Copy exactly the lines of the data below that run from the line holding "s.hash (pad s.used.toNat (bitLength s.count) s.buf).1" through the line holding "(finalEffect s).draws = s.draws := rfl", both ends included.

==== DATA

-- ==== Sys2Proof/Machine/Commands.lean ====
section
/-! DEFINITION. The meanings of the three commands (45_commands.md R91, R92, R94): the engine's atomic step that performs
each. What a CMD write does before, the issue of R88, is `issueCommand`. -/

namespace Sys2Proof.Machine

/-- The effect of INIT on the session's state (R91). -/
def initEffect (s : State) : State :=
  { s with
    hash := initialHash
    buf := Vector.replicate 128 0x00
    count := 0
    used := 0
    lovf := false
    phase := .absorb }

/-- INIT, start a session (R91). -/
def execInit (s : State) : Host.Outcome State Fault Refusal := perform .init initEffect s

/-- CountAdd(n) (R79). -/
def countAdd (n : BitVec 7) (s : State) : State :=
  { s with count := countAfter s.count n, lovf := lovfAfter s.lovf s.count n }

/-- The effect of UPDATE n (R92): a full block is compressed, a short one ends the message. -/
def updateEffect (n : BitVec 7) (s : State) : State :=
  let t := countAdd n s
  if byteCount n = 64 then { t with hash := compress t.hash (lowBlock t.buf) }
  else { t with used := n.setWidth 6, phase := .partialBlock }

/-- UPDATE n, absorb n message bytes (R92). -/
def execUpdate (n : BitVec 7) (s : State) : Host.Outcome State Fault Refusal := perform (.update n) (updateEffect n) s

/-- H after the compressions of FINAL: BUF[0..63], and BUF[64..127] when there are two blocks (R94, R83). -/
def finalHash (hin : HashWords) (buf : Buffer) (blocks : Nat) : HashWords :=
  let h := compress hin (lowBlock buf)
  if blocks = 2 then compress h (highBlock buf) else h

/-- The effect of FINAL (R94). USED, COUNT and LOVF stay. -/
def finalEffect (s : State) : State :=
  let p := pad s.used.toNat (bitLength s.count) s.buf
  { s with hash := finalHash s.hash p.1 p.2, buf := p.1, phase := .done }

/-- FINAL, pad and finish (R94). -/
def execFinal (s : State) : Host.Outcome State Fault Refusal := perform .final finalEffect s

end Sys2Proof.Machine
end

========
==== DATA

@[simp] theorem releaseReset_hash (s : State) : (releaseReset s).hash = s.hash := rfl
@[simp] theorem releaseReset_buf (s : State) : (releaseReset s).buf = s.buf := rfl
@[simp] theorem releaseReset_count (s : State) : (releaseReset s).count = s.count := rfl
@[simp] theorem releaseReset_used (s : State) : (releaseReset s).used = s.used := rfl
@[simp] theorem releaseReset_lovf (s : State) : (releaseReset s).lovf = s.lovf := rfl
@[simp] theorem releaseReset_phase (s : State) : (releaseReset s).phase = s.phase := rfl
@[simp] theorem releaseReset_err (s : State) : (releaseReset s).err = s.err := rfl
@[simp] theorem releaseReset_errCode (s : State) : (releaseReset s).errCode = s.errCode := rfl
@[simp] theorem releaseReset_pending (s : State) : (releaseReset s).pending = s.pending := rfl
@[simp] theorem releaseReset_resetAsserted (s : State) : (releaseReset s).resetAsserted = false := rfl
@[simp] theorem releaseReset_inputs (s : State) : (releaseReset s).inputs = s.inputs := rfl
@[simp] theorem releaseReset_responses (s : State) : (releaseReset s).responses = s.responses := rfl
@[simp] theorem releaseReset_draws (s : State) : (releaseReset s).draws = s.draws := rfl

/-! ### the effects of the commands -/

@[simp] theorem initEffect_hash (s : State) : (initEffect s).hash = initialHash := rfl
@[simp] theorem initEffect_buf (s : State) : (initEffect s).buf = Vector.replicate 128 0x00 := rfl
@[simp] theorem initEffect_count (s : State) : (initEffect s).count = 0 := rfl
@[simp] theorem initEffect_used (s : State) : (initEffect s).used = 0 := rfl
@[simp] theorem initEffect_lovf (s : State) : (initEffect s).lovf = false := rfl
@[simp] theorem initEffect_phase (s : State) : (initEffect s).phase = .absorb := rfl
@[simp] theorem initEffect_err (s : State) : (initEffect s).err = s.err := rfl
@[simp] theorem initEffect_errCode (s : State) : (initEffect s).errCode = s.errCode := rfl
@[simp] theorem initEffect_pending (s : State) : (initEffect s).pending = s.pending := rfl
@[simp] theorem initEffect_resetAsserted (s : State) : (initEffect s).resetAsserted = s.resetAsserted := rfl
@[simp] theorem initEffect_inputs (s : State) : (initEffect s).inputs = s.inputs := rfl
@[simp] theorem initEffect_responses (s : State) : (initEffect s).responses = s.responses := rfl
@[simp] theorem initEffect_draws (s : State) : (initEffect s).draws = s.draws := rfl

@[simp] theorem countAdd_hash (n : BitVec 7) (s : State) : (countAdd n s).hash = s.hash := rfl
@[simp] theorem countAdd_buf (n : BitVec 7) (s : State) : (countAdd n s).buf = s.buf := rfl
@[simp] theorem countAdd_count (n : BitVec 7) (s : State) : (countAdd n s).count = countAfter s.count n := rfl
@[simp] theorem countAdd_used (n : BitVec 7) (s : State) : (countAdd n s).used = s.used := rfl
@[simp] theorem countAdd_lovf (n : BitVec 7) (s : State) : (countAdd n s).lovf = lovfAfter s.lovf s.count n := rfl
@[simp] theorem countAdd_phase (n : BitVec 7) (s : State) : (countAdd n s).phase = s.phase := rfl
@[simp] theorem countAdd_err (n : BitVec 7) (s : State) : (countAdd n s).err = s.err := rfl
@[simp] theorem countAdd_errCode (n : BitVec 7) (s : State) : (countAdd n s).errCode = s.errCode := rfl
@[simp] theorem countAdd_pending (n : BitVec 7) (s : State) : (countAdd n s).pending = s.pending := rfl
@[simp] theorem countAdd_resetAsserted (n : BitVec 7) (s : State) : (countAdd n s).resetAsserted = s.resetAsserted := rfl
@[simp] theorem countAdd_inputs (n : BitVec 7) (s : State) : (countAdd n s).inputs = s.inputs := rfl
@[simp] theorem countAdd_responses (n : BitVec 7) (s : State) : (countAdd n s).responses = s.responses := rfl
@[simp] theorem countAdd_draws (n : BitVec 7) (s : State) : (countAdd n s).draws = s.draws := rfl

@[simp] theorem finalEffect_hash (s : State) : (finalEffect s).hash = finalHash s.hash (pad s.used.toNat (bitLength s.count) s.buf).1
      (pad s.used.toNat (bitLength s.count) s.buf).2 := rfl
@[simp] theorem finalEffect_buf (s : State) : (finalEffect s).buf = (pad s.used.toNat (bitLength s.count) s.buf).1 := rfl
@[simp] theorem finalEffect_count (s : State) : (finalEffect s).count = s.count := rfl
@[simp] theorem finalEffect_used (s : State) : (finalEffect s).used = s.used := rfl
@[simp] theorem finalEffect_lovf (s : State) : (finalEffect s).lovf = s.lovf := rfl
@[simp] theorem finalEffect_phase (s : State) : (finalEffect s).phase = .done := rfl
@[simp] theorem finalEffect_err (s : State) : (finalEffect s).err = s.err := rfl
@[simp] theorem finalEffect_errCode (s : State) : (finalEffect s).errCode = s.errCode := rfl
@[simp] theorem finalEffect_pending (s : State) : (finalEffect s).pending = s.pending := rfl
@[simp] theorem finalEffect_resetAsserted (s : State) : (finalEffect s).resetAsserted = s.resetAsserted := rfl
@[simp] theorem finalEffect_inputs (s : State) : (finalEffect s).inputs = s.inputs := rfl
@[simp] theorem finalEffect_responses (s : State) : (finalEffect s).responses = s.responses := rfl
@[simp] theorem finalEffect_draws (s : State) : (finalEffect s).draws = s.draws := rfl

========

■ **RESULT**
@[simp] theorem finalEffect_hash (s : State) : (finalEffect s).hash = finalHash s.hash (pad s.used.toNat (bitLength s.count) s.buf).1
      (pad s.used.toNat (bitLength s.count) s.buf).2 := rfl
@[simp] theorem finalEffect_buf (s : State) : (finalEffect s).buf = (pad s.used.toNat (bitLength s.count) s.buf).1 := rfl
@[simp] theorem finalEffect_count (s : State) : (finalEffect s).count = s.count := rfl
@[simp] theorem finalEffect_used (s : State) : (finalEffect s).used = s.used := rfl
@[simp] theorem finalEffect_lovf (s : State) : (finalEffect s).lovf = s.lovf := rfl
@[simp] theorem finalEffect_phase (s : State) : (finalEffect s).phase = .done := rfl
@[simp] theorem finalEffect_err (s : State) : (finalEffect s).err = s.err := rfl
@[simp] theorem finalEffect_errCode (s : State) : (finalEffect s).errCode = s.errCode := rfl
@[simp] theorem finalEffect_pending (s : State) : (finalEffect s).pending = s.pending := rfl
@[simp] theorem finalEffect_resetAsserted (s : State) : (finalEffect s).resetAsserted = s.resetAsserted := rfl
@[simp] theorem finalEffect_inputs (s : State) : (finalEffect s).inputs = s.inputs := rfl
@[simp] theorem finalEffect_responses (s : State) : (finalEffect s).responses = s.responses := rfl
@[simp] theorem finalEffect_draws (s : State) : (finalEffect s).draws = s.draws := rfl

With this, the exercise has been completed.